-- ==== Sys2Proof/WellFormed.lean ====
section
/-! DEFINITION. Which words are instructions: the limits of R177, R178, R180, R186, R256 and of each description, as
collected by R373. `encOk r k i` judges an instruction against a launch with REGS `r` and ACCS `k`; `WellFormed` is the
part that does not depend on a launch. For operations and events of agents it bounds the numbers of parts (R18, R34). -/

namespace Sys2Proof

/-- SEL of the integer class (R192). -/
def sel (o : F3) : Nat := fldN o.mod 4 4
/-- COMB of `icmp` (R192). -/
def comb (o : F3) : Nat := fldN o.mod 8 2
/-- W64 as a number of extra registers (R191, R192). -/
def w64 (o : F3) : Nat := b2n (bit o.mod 0)
/-- TY of the floating-point class (R178). -/
def ty (o : F3) : Nat := fldN o.mod 8 2
/-- RND (R178). -/
def rnd (o : F3) : Nat := fldN o.mod 10 3
/-- DTY of `cvt` (R218). -/
def dty (o : F3) : Nat := fldN o.mod 0 4
/-- STY of `cvt` (R218). -/
def sty (o : F3) : Nat := fldN o.mod 4 4
/-- Columns an `ald` or `aput` names (R280). -/
def tileCols (o : F3) : Nat := 2 ^ fldN o.mod 5 3
/-- Registers an `ald` or `aput` names (R280). -/
def tileRegs (o : F3) : Nat := tileCols o * (1 + b2n (bit o.mod 8))
/-- AOP of an atomic (R179). -/
def aop (o : FM) : Nat := fldN o.idx 4 4
/-- ATY of an atomic (R179). -/
def aty (o : FM) : Nat := fldN o.idx 0 4
/-- Registers of the data of an access of width code `w` (R258). -/
def regsOf (w : BitVec 3) : Nat := if w.toNat ≤ 2 then 1 else 2 ^ (w.toNat - 2)
/-- Registers of an atomic's register group (R265). -/
def atomRegs (o : FM) : Nat := (if aty o = 2 then 2 else 1) * (if aop o = 7 then 2 else 1)

/-- Registers a `cvt` operand of a type code occupies (R218). -/
def cvtRegs (t : Nat) : Nat := if t = 2 ∨ t = 3 ∨ t = 7 then 2 else 1
/-- The `cvt` combinations that pack two converted elements and so take a second source (R219). -/
def cvtPacks (s d : Nat) : Bool := decide (s ≤ 4 ∧ (d = 5 ∨ d = 6))
/-- The `cvt` combinations of R219, with the element flag and the rounding code each admits. -/
def cvtOk (s d : Nat) (el : Bool) (r : Nat) : Bool :=
  let int (t : Nat) := decide (t ≤ 3)
  let packed (t : Nat) := decide (t = 5 ∨ t = 6)
  if int s && decide (d = 4) then !el && decide (r ≤ 3)
  else if (int s || decide (s = 4)) && packed d then !el && decide (r ≤ 4)
  else if packed s && packed d && decide (s ≠ d) then !el && decide (r ≤ 4)
  else if packed s && decide (d = 4) then decide (r = 0)
  else if packed s && int d then decide (r ≤ 3)
  else if decide (s = 4) && int d then !el && decide (r ≤ 3)
  else if decide (s = 4 ∧ d = 7) then !el && decide (r = 0)
  else if decide (s = 7 ∧ d = 4) then !el && decide (r ≤ 3)
  else false

/-- The atomic combinations of R265, with the width code each type takes. -/
def atomOk (o : FM) : Bool :=
  let t := aty o
  decide (o.wid.toNat = (if t = 2 then 3 else 2)) &&
  match aop o with
  | 0 | 6 => decide (t ≤ 3)
  | 1 | 2 | 3 | 4 | 5 | 7 => decide (t ≤ 2)
  | 8 => decide (t = 1)
  | _ => false

/-- What a register field of an F3, FI or FM word names (R177, R178). -/
inductive Opd where
  /-- Unused: the field is 0. -/
  | zero
  /-- A source of `n` aligned registers of the form's file, or of the uniform file by its FS bit. -/
  | src (n : Nat)
  /-- `n` registers of the form's own file, aligned to `a`. -/
  | own (n a : Nat)
  /-- `n` aligned uniform registers, with the FS bit given. -/
  | uni (n : Nat) (fs : Bool)
  /-- A predicate 0–7. -/
  | pr
  /-- A predicate 0–7 with its negation in bit 3. -/
  | prn
  /-- A format register 0–7. -/
  | fmr
  /-- An accumulator handle below ACCS. -/
  | hdl
  /-- A field the instruction's own condition judges. -/
  | any
  deriving DecidableEq, Repr

/-- The index field of an FM word. -/
inductive IdxUse where
  /-- A register, or 0xFF for none. -/
  | index
  /-- 0xFF. -/
  | none
  /-- AOP and ATY. -/
  | any
  deriving DecidableEq, Repr

/-- `n` registers from `x` on lie in the uniform file, or in the vector file below REGS, and `x` is a multiple of `a`. -/
def inFile (uniform : Bool) (regs n a x : Nat) : Bool :=
  decide (x % a = 0) && decide (x + n ≤ (if uniform then 64 else regs))

/-- The check of one register field with its FS bit (R177, R178). -/
def opdOk (u : Bool) (r k : Nat) (fs : Bool) (x : Nat) : Opd → Bool
  | .zero => decide (x = 0) && !fs
  | .src n => !(u && fs) && inFile (u || fs) r n n x
  | .own n a => !fs && inFile u r n a x
  | .uni n f => (fs == f) && inFile true r n n x
  | .pr => !fs && decide (x ≤ 7)
  | .prn => !fs && decide (x ≤ 15)
  | .fmr => !fs && decide (x ≤ 7)
  | .hdl => !fs && decide (x < min k 8)
  | .any => true

/-- The register fields and the MOD bits of an F3 word: a MOD bit outside the mask and FSA–FSC is 0. -/
def okF3 (r k : Nat) (h : Head) (o : F3) (d a b c : Opd) (mask : BitVec 16) : Bool :=
  decide (o.mod &&& ~~~(mask ||| 0xE000#16) = 0) &&
  opdOk h.u r k false o.dst.toNat d && opdOk h.u r k (bit o.mod 13) o.sa.toNat a &&
  opdOk h.u r k (bit o.mod 14) o.sb.toNat b && opdOk h.u r k (bit o.mod 15) o.sc.toNat c

/-- The register fields of an FI word. -/
def okFI (r k : Nat) (h : Head) (o : FI) (d a : Opd) : Bool :=
  opdOk h.u r k false o.dst.toNat d && opdOk h.u r k false o.sa.toNat a

/-- The register fields of an FM word. -/
def okFM (r k : Nat) (h : Head) (o : FM) (d base : Opd) (i : IdxUse) : Bool :=
  opdOk h.u r k false o.dst.toNat d && opdOk h.u r k false o.base.toNat base &&
  match i with
  | .index => decide (o.idx = 0xFF#8) || inFile h.u r 1 1 o.idx.toNat
  | .none => decide (o.idx = 0xFF#8)
  | .any => true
++++
TASK STATEMENT: Beginning at the line with "def w64 (o : F3) : Nat := b2n (bit o.mod 0)" and ending at the line with "def tileCols (o", reproduce each line of the data above exactly, and add no other lines.

TASK ANSWER:
def w64 (o : F3) : Nat := b2n (bit o.mod 0)
/-- TY of the floating-point class (R178). -/
def ty (o : F3) : Nat := fldN o.mod 8 2
/-- RND (R178). -/
def rnd (o : F3) : Nat := fldN o.mod 10 3
/-- DTY of `cvt` (R218). -/
def dty (o : F3) : Nat := fldN o.mod 0 4
/-- STY of `cvt` (R218). -/
def sty (o : F3) : Nat := fldN o.mod 4 4
/-- Columns an `ald` or `aput` names (R280). -/
def tileCols (o : F3) : Nat := 2 ^ fldN o.mod 5 3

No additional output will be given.